Double Disk Synergy Test (DDST)
A total of 60 non duplicate isolates of E. coli were included in the study. Out of 60 strain, 46 (76.66%) were isolated from urine, 4(6.66%) from wound, 4 (6.66%) from pus, 2 (33.33%) from semen and 4 (6.66%) from blood (Figure 1). All 60 non duplicate isolates of E. coli isolates were tested by DDST, detected 22 (36.66%) strains as ESBL producers (Figure 2), among which 15(25%) isolates from urine, 2 (3.33%) from pus, 2 (3.33%) from wound, 2 (3.33%) from blood and 1 (1.66%) from semen (Figure 3). Out of 22 ESBL positive isolates, 18 isolates produced increase zone of inhibition by both ceftazidime and ceftriaxone disc (Figure 4). While in remaining 4 isolates, 3 isolates produced increase zone of inhibition by only ceftazidime and 1 isolates by ceftriaxone disc.

Fig. 1. Distribution of sample collection.

Fig. 2. Distribution of antibiotic resistance pattern of Escherichia coli isolated from patients

Combined Disc Test (CD)
All 60 non duplicate isolates of E. coli isolates were again  tested by Combined Disc Test, detected 23(38.33%) strains as ESBL producers, among which 16 (26.66%) isolates from urine, 2 (3.33%) from pus, 2 (3.33%) from wound, 2 (3.33%) from blood and 1 (1.66%) from semen (Figure 3). The isolates exhibited a significant zone size enhancement with the combination disk (ceftazidime -clavulanic acid) when compared to the plain antibiotic (ceftazidime) discs (Figure 5). The CD detected the same 22 strains of DDST as well as additional 1 strain as ESBLs producers. The CD test also detects inducible B- lactamase in 3rd generation cephalosporine sensitive isolates. Only one isolate is sensitive to ceftazidime but it is detected as ESBL producer.

Fig. 3. Extended-spectrum beta-lactamases producing isolates from various samples using phenotypic methods Double Disk Synergy Test( DDST ) and Combined Disc Test (CD ) method.

Fig. 4. Extended-spectrum ß-Lactamase (ESBL) Positive Isolates by Double Disc Synergy Test (CD)

Fig. 5. Extended-spectrum ß-Lactamase (ESBL) Positive Isolates by Combined Disc Test (CD)
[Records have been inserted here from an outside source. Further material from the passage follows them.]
-- ==== Sys2Proof/Machine/Fitment.lean ====
section
/-! DEFINITION. The fitment requests (Chapter 10): the writes of the eleven records with what each does in its block, FIT_READ, and
FIT_LOCK with its four passes. -/

namespace Sys2Proof.Machine

/-- Changes the fitment. -/
def State.modFitment (s : State) (f : Fitment → Fitment) : State := { s with fitment := f s.fitment }

/-- R173: a write of an open section: its fields are checked, then the place is replaced. -/
def openWrite (checks : List Bool) (write : State → State) (s : State) : State × Reply :=
  match firstBad checks with
  | some n => (s, .badField n)
  | none => (write s, .ok)

/-- R173: a write of a locked section. -/
def lockedWrite (checks : List Bool) (write : State → State) (s : State) : State × Reply :=
  if s.fitment.locked then (s, .no .locked) else openWrite checks write s

/-! ### Writes -/

/-- FIT_EQUIPMENT (R173). -/
def fitEquipmentRequest (r : EquipmentReq) (s : State) : State × Reply :=
  lockedWrite r.checks (fun s => s.modFitment fun f => { f with equipment := some r.record }) s

/-- R70: the rebase of a tracker by a write of its record. -/
def Tracker.rebase (home : Int) (t : Tracker) : Tracker :=
  { t with pos := home, rem := 0, referenced := t.home, net := 0, windowLeft := Config.trackerWindow, speed := 0,
           sense := .stationary, parked := none }

/-- R70: what an AXIS record in range does: it replaces the place, and the tracker is rebased. -/
def writeAxis (a : Axis) (r : AxisRec) (s : State) : State :=
  (s.modFitment fun f => { f with axes := f.axes.set a.idx (some r) }).modTracker a (·.rebase r.home)

/-- FIT_AXIS (R70). -/
def fitAxisRequest (r : AxisReq) (s : State) : State × Reply :=
  match coded Axis.all r.axis with
  | some a => lockedWrite r.checks (writeAxis a r.record) s
  | none => lockedWrite r.checks id s

/-- FIT_CHANNEL (R109). -/
def fitChannelRequest (r : ChannelReq) (s : State) : State × Reply :=
  lockedWrite r.checks
    (fun s => s.modFitment fun f => { f with channels := f.channels.setIfInBounds r.channel.toNat (some r.record) }) s

/-- FIT_FLOW (R173). -/
def fitFlowRequest (r : FlowReq) (s : State) : State × Reply :=
  lockedWrite r.checks (fun s => s.modFitment fun f => { f with flow := some r.record }) s

/-- FIT_PROFILE (R88). -/
def fitProfileRequest (r : ProfileReq) (s : State) : State × Reply :=
  lockedWrite r.checks
    (fun s => s.modFitment fun f => { f with profiles := f.profiles.setIfInBounds r.profile.toNat (some r.record) }) s

/-- FIT_TIMING (R173). -/
def fitTimingRequest (r : TimingReq) (s : State) : State × Reply :=
  lockedWrite r.checks (fun s => s.modFitment fun f => { f with timing := some r.record }) s

/-- FIT_POLICY (R138): the stop state of every group is worked out afresh. -/
def fitPolicyRequest (r : PolicyReq) (s : State) : State × Reply :=
  lockedWrite r.checks (fun s => refreshStops (s.modFitment fun f => { f with policy := some r.record })) s

/-- FIT_INTERLOCK (R44). -/
def fitInterlockRequest (r : InterlockReq) (s : State) : State × Reply :=
  if r.lengthOk then
    lockedWrite r.checks
      (fun s => s.modFitment fun f =>
        { f with interlocks := f.interlocks.setIfInBounds (r.entry.toNat - 1) (some r.record) }) s
  else (s, .no .length)

/-- R148: the discrete latch of a line that is no longer DISCRETE becomes off. -/
def dropLatch (p : LampPair) (s : State) : State := if s.isDiscrete p then s else s.setLatch p false

/-- FIT_LAMPS (R148). -/
def fitLampsRequest (r : LampsReq) (s : State) : State × Reply :=
  lockedWrite r.checks
    (fun s =>
      LampPair.all.foldl (fun s p => dropLatch p s) (s.modFitment fun f => { f with lamps := some r.record })) s

/-- FIT_PATTERN (R145, R146). -/
def fitPatternRequest (r : PatternReq) (s : State) : State × Reply :=
  if r.lengthOk then
    openWrite r.checks
      (fun s => adoptPattern r.pattern.toNat (s.modFitment fun f =>
        { f with patterns := f.patterns.setIfInBounds (r.pattern.toNat - 1) (some r.record) })) s
  else (s, .no .length)

/-- FIT_SCENE (R150). -/
def fitSceneRequest (r : SceneReq) (s : State) : State × Reply :=
  openWrite r.checks
    (fun s => rederiveAll false (s.modFitment fun f =>
      { f with scenes := f.scenes.setIfInBounds (r.scene.toNat - 1) (some r.record) })) s

/-! ### FIT_READ -/

/-- FIT_READ (R174). -/
def fitReadRequest (kind index : Byte) (s : State) : State × Reply :=
  if inRange 1 11 kind.toNat then
    match recordReport s.fitment kind.toNat index.toNat with
    | some p => (s, .done (kind :: index :: p))
    | none => (s, .badField 2)
  else (s, .badField 1)

/-! ### FIT_LOCK (R175, R176) -/

/-- A check of FIT_LOCK: whether it holds, and the record kind, index and field it reports. -/
structure LockCheck where
  ok : Bool
  kind : Nat
  index : Nat
  field : Nat
deriving DecidableEq, Repr

/-- Pass 1. -/
def lockEquipment (f : Fitment) : List LockCheck :=
  [⟨f.equipment.isSome, 1, 0, 0⟩, ⟨f.equipment.any fun e => e.lift || e.kerb || e.road, 1, 0, 1⟩]

/-- Pass 2 (Table 10-4): a place is present or not needed. -/
def needs (needed present : Bool) (kind index : Nat) : LockCheck := ⟨!needed || present, kind, index, 0⟩

/-- Pass 2. -/
def lockPresence (s : State) : List LockCheck :=
  (Axis.all.map fun a => needs (s.fitted a.group) (s.axisRec? a).isSome 2 a.idx.val) ++
    (allChannels.map fun c => needs (s.fitted (channelGroup c)) (s.chanRec? c).isSome 3 c.val) ++
    [needs true s.fitment.flow.isSome 4 0, needs (s.fitted .lift) (s.profile? .lift).isSome 5 0,
     needs (s.fitted .lift) (s.profile? .tilt).isSome 5 1,
     needs (s.fitted .kerb || s.fitted .road) (s.profile? .shutter).isSome 5 2,
     needs true s.fitment.timing.isSome 6 0, needs true s.fitment.policy.isSome 7 0]

/-- A value within limits. -/
def within (lim : Int × Int) (x : Int) : Bool := decide (lim.1 ≤ x) && decide (x ≤ lim.2)

/-- Table 10-5, an AXIS record. -/
def axisRelations (a : Axis) (r : AxisRec) : List LockCheck :=
  let shutter := decide (a = .sk) || decide (a = .sr)
  [⟨within (r.softLower, r.softUpper) r.home, 2, a.idx.val, 5⟩, ⟨decide (r.softLower < r.softUpper), 2, a.idx.val, 7⟩,
   ⟨!shutter || within (r.softLower, r.softUpper) r.openPos, 2, a.idx.val, 11⟩]

/-- Table 10-5, a CHANNEL record. -/
def channelRelations (c : Channel) (r : ChannelRec) : List LockCheck :=
  [⟨decide (10 ≤ c.val) || decide (r.lo < r.hi), 3, c.val, 4⟩, ⟨decide (r.openThr < r.shortThr), 3, c.val, 8⟩]

/-- Table 10-5, a PROFILE record. -/
def profileRelations (s : State) (p : Profile) (r : ProfileRec) : List LockCheck :=
  [⟨decide (r.creep ≤ r.normal), 5, p.idx.val, 3⟩, ⟨decide (r.normal ≤ r.fast), 5, p.idx.val, 4⟩,
   ⟨decide (r.fMin ≤ r.creep), 5, p.idx.val, 5⟩] ++
    match p with
    | .lift => [⟨decide (r.skewWarn < r.skewStop), 5, 0, 17⟩, ⟨within s.liftLimits r.bed, 5, 0, 18⟩]
    | .tilt => [⟨within (s.softLimits .tl) r.level, 5, 1, 19⟩]
    | .shutter => []

/-- Table 10-5, the POLICY record: slots 2g and 2g + 1 are fields 9 + 2g and 10 + 2g. -/
def policyRelations (s : State) (r : PolicyRec) : List LockCheck :=
  let ok := fun (g : Group) (x : StopSlot) => s.fitted g || x.input.isNone
  [⟨ok .lift r.slots[0], 7, 0, 9⟩, ⟨ok .lift r.slots[1], 7, 0, 10⟩, ⟨ok .kerb r.slots[2], 7, 0, 11⟩,
   ⟨ok .kerb r.slots[3], 7, 0, 12⟩, ⟨ok .road r.slots[4], 7, 0, 13⟩, ⟨ok .road r.slots[5], 7, 0, 14⟩]

/-- Table 10-5: the item suits the term kind. -/
def Term.itemSuits (t : Term) : Bool :=
  match t.kind, t.item with
  | .axisIn, .axis _ | .axisReferenced, .axis _ | .groupIdle, .group _ | .input, .input _ | .lampsHealthy, .pair _ => true
  | .axisIn, _ | .axisReferenced, _ | .groupIdle, _ | .input, _ | .lampsHealthy, _ => false
  | _, .none => true
  | _, _ => false

/-- The checks of each term of an entry, with the numbers of its item and upper fields. -/
def termChecks (entry : Nat) (f : Term → List (Bool × Nat)) (ts : List Term) : List LockCheck :=
  ((List.range ts.length).zip ts).flatMap fun x => (f x.2).map fun y => ⟨y.1, 8, entry, y.2 + 5 * x.1⟩

/-- Table 10-5, an INTERLOCK entry. -/
def interlockRelations (entry : Nat) (r : InterlockRec) : List LockCheck :=
  termChecks entry
    (fun t => [(t.itemSuits, 7), (decide (t.kind ≠ .axisIn) || decide (t.value ≤ t.upper), 9)]) r.terms

/-- Table 10-5, the LAMPS record. -/
def lampsRelations (r : LampsRec) : List LockCheck :=
  let ok := fun (p : LampPair) => !r.discrete[p.idx] || decide (r.modes[p.idx] = .single)
  [⟨ok .rear, 9, 0, 4⟩, ⟨ok .side, 9, 0, 5⟩, ⟨ok .flag, 9, 0, 6⟩]

/-- The checks of a record, if the place holds one. -/
def ofRec {α : Type} (f : α → List LockCheck) (x : Option α) : List LockCheck := (x.map f).getD []

/-- The interlock places, each with its entry number. -/
def State.entries (s : State) : List (Nat × Option InterlockRec) := (List.range 24).map (· + 1) |>.zip s.fitment.interlocks.toList

/-- Pass 3: the relations of every needed place, of every INTERLOCK entry and of LAMPS. -/
def lockRelations (s : State) : List LockCheck :=
  ((Axis.all.filter fun a => s.fitted a.group).flatMap fun a => ofRec (axisRelations a) (s.axisRec? a)) ++
    ((allChannels.filter fun c => s.fitted (channelGroup c)).flatMap fun c => ofRec (channelRelations c) (s.chanRec? c)) ++
    ofRec (fun r => [⟨decide (r.cold ≤ r.capacity), 4, 0, 2⟩]) s.fitment.flow ++
    ((Profile.all.filter fun p =>
        if p = .shutter then s.fitted .kerb || s.fitted .road else s.fitted .lift).flatMap fun p =>
      ofRec (profileRelations s p) (s.profile? p)) ++
    ofRec (policyRelations s) s.fitment.policy ++
    (s.entries.flatMap fun x => ofRec (interlockRelations x.1) x.2) ++
    ofRec lampsRelations s.fitment.lamps

/-- Pass 4: the item of a term is fitted. -/
def State.itemFitted (s : State) (t : Term) : Bool :=
  match t.item with
  | .axis a => s.fitted a.group
  | .group g => s.fitted g
  | .input _ | .pair _ | .none => true

/-- Pass 4. -/
def lockItems (s : State) : List LockCheck :=
  s.entries.flatMap fun x => ofRec (fun r => termChecks x.1 (fun t => [(s.itemFitted t, 7)]) r.terms) x.2

/-- R175: the first check that fails, of the four passes in order. -/
def lockFailure? (s : State) : Option LockCheck :=
  (lockEquipment s.fitment ++ lockPresence s ++ lockRelations s ++ lockItems s).find? fun c => !c.ok

/-- R54, R176: the capacity in force is C_cold. -/
def coldCapacity (s : State) : State := s.modFlow fun fl => { fl with capacity := s.flowField (·.cold), cold := true }

/-- R78: every axis whose record is present and whose switch is active is snapped, in table order (assumption 39). -/
def snapAll (s : State) : State := Axis.all.foldl (fun s a => snapIfActive a s) s

/-- FIT_LOCK (R175, R176). -/
def fitLockRequest (s : State) : State × Reply :=
  if s.fitment.locked then (s, .no .locked)
  else
    match lockFailure? s with
    | some c => (s, .refused .field c.kind c.index c.field)
    | none => (snapAll (coldCapacity (s.modFitment fun f => { f with locked := true })), .ok)

end Sys2Proof.Machine
end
Among 23(42%) metallo beta lactamase (MBLs) producing isolates, 16(30%) isolates E. coli exhibited zone of inhibition difference between combination disk (ceftazidime -clavulanic acid) and ceftazidime disc alone were 6 to 10  mm. Remaining 7 (12 %) isolates exhibited e” 10 mm difference zone. Remaining 47 E. coli isolates had a smaller difference (less than 5 mm) in zone of inhibition around the combined disk than around the ceftazidime disc alone and thus they were considered to be non ESBL producer.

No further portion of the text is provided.